Al respecto recordaba en la carta pastoral que "para la
evangelización del mundo hacen falta, sobre todo, evangelizadores. Por eso,
todos, comenzando desde las familias cristianas, debemos sentir la
responsabilidad de favorecer el surgir y madurar de vocaciones misioneras, ya
sacerdotales y religiosas, ya laicales, recurriendo a todo medio oportuno, sin
abandonar jamás el medio privilegiado de la oración: "La mies es mucha y los
obreros pocos. ¡Rueguen al dueño de la mies que envíe obreros a su mies!” (Mt
9,37-38) (n° 51).
Y, referido a lo tercero, digo en la carta pastoral, (n° 7),
que "me parece oportuno dirigir el espíritu hacia el "XI Congreso Eucarístico
Nacional” que se celebrará en San Miguel del Tucumán, del 16 al 19 de junio de
2016, en las vísperas de la celebración de los 200 años de la proclamación de
la Independencia de nuestra Patria, con el fin de exhortar a toda la comunidad
diocesana, especialmente al laicado, a emprender un camino de conveniente
preparación en orden a este acontecimiento eucarístico, para que su
participación sea una sincera asunción del lema "Jesucristo, Señor de la
Historia, te necesitamos”, que rodea el logo del Congreso cuyo fondo es el
histórico solar donde se reunieron los fautores de la Independencia”.

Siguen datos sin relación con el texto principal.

-- ==== Sys2Proof/Machine/State.lean ====
section
/-! DEFINITION. The state of one execution (`10_state.md`), the faults it can be in, and the launch. -/

namespace Sys2Proof.Machine

/-- The eleven registers (`10_state.md` R30). `none` is the spec's own state "unwritten" (R33; log entry 6). R10 always
holds a value (R32, R560). -/
structure RegFile where
  r0 : Option Word
  r1 : Option Word
  r2 : Option Word
  r3 : Option Word
  r4 : Option Word
  r5 : Option Word
  r6 : Option Word
  r7 : Option Word
  r8 : Option Word
  r9 : Option Word
  r10 : Word
deriving DecidableEq, Repr

/-- One record of the call stack (`10_state.md` R40). -/
structure Frame where
  ret : Int
  saved6 : Option Word
  saved7 : Option Word
  saved8 : Option Word
  saved9 : Option Word
  fp : Word
deriving DecidableEq, Repr

/-- The kind of a memory access (`20_memory.md` R70). -/
inductive AccessKind where
  | read | write | atomic
deriving DecidableEq, Repr

/-- The reason of a `MemoryFault`, in the order in which they are tried (`60_exceptions.md` R516). -/
inductive MemReason where
  | wraps | misaligned | notMapped | noPermission
deriving DecidableEq, Repr

/-- The subtypes of a wide instruction that ask the platform for an address (`48_imm64.md` R480). -/
inductive RefSubtype where
  | mapFd | mapValFd | varAddr | codeAddr | mapIdx | mapValIdx
deriving DecidableEq, Repr

/-- The eight fault kinds with what each records (`60_exceptions.md` R511). -/
inductive FaultInfo where
  | pcOutOfRange (pc : Int)
  | illegalInstruction (pc : Int) (w : BitVec 64) (w2 : Option (BitVec 64))
  | unwrittenRegister (pc : Int) (reg : Reg)
  | memoryFault (pc : Int) (addr : Word) (size : MemSize) (kind : AccessKind) (reason : MemReason)
  | unknownHelper (pc : Int) (imm : BitVec 32) (table : HelperTable)
  | callDepthExceeded (pc : Int)
  | unresolvedReference (pc : Int) (subtype : RefSubtype) (arg : BitVec 32)
  | helperFault (pc : Int) (imm : BitVec 32)
deriving DecidableEq, Repr

/-- The status of an execution (`10_state.md` R42). -/
inductive Status where
  | running
  | exited (v : Word)
  | faulted (info : FaultInfo)
deriving DecidableEq, Repr

/-- Data memory (`20_memory.md` R70): the bytes that the launch lists or this execution has written, in the one form
`Memory.wf` says. What a read of an unlisted address returns is a free value (log entries 7, 8). -/
structure Memory where
  cells : List Host.Cell
deriving DecidableEq, Repr

/-- Everything the spec gives one execution. `cfg` and `prog` are the parameters of the step that `10_state.md` R45
names; no step changes them (log entry 2). `draws` is the model's own counter of the events that consumed a free value
(log entry 10). -/
structure State where
  cfg : Config
  prog : List Slot
  regs : RegFile
  pc : Int
  frames : List Frame
  status : Status
  mem : Memory
  draws : Nat
deriving DecidableEq, Repr

/-- Why a step gives no next state. A fault of the spec is not one of these: it is taken (log entry 1). -/
inductive Fault where
  /-- Raised by `step` on a state whose status is `Exited`: only `Running` executions step (`10_state.md` R42). Safe. -/
  | alreadyExited
  /-- Raised by `step` on a state whose status is `Faulted`: no later step is taken (`60_exceptions.md` R512). Safe. -/
  | alreadyFaulted
deriving DecidableEq, Repr

/-- Refusals of the machine. -/
inductive Refusal where
  /-- Raised by an arm of `exec` whose instruction has no meaning yet. No arm is left that raises it. Safe. -/
  | notModelled (mnemonic : String)
deriving DecidableEq, Repr

/-- The listed bytes at the addresses that satisfy `p`. -/
def Memory.only (m : Memory) (p : Nat → Bool) : Memory := ⟨m.cells.filter fun cell => p cell.1⟩

/-- The launch state (`70_reset_and_hazards.md` R560): R1 to R5 hold the entry arguments given, R10 holds `STACK_TOP`,
every other register is unwritten, pc is 0, the call stack is empty. `mem` gives bytes of the regions; the stack's bytes
are unspecified, so no byte of it is taken. `launchOk` is the precondition (R570). -/
def State.launch (cfg : Config) (prog : List Slot) (entryArgs : List Word) (mem : Memory) : State where
  cfg := cfg
  prog := prog
  regs :=
    { r0 := none
      r1 := entryArgs[0]?
      r2 := entryArgs[1]?
      r3 := entryArgs[2]?
      r4 := entryArgs[3]?
      r5 := entryArgs[4]?
      r6 := none
      r7 := none
      r8 := none
      r9 := none
      r10 := cfg.stackTop }
  pc := 0
  frames := []
  status := .running
  mem := mem.only (launchByteAt cfg)
  draws := 0

/-- The machine right after reset: the launch (R560) with the launch arguments of log entries 3 to 5. -/
def State.reset : State := State.launch Config.default [] [0, 0, 0, 0, 0] ⟨[]⟩

end Sys2Proof.Machine
end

Es por eso, queridos hermanos sacerdotes, que, siguiendo la
enseñanza del Papa Benedicto XVI en su Exhortación Apostólica Sacramentum
Caritatis acerca de la Eucaristía, como ministros de los sagrados misterios,
renueven su ministerio por medio de una sólida vida de oración y de piedad
eucarística. Dense tiempo para el encuentro diario con Jesús, adorándolo
presente en el Sagrario. Alimenten su vida cada jornada con la oración pausada
y serena de la Liturgia de las Horas, así como del Rosario y de otras
manifestaciones de genuina piedad mariana.
Como los sacerdotes no somos autosuficientes, busquen el
apoyo en la fraternidad sacerdotal y en la dirección espiritual, instrumento
indispensable para un verdadero crecimiento interior.
Posibilitemos que el santo Crisma con el que fuimos ungidos
y configurados con Cristo vuelva a brillar en nuestra vida y ministerio. Que el
Espíritu Santo, quien nos consagró, encuentre en nosotros una renovada
disposición a dejarnos tocar y transformar por su acción vivificante.
Y que la ayuda de la Gracia que recibiremos y dispensaremos
en estos días nos renueve para ser cada vez más sacerdotes según el Corazón de
Jesús, Buen Pastor.
Todo esto lo confiamos al auxilio y a la intercesión de la
Santísima Virgen María, Madre de los Sacerdotes, para seguir sirviendo al santo
Pueblo de Dios como maestros, padres, pastores y testigos de Cristo Resucitado,
quien vive y reina con el Padre y el Espíritu Santo. Amén.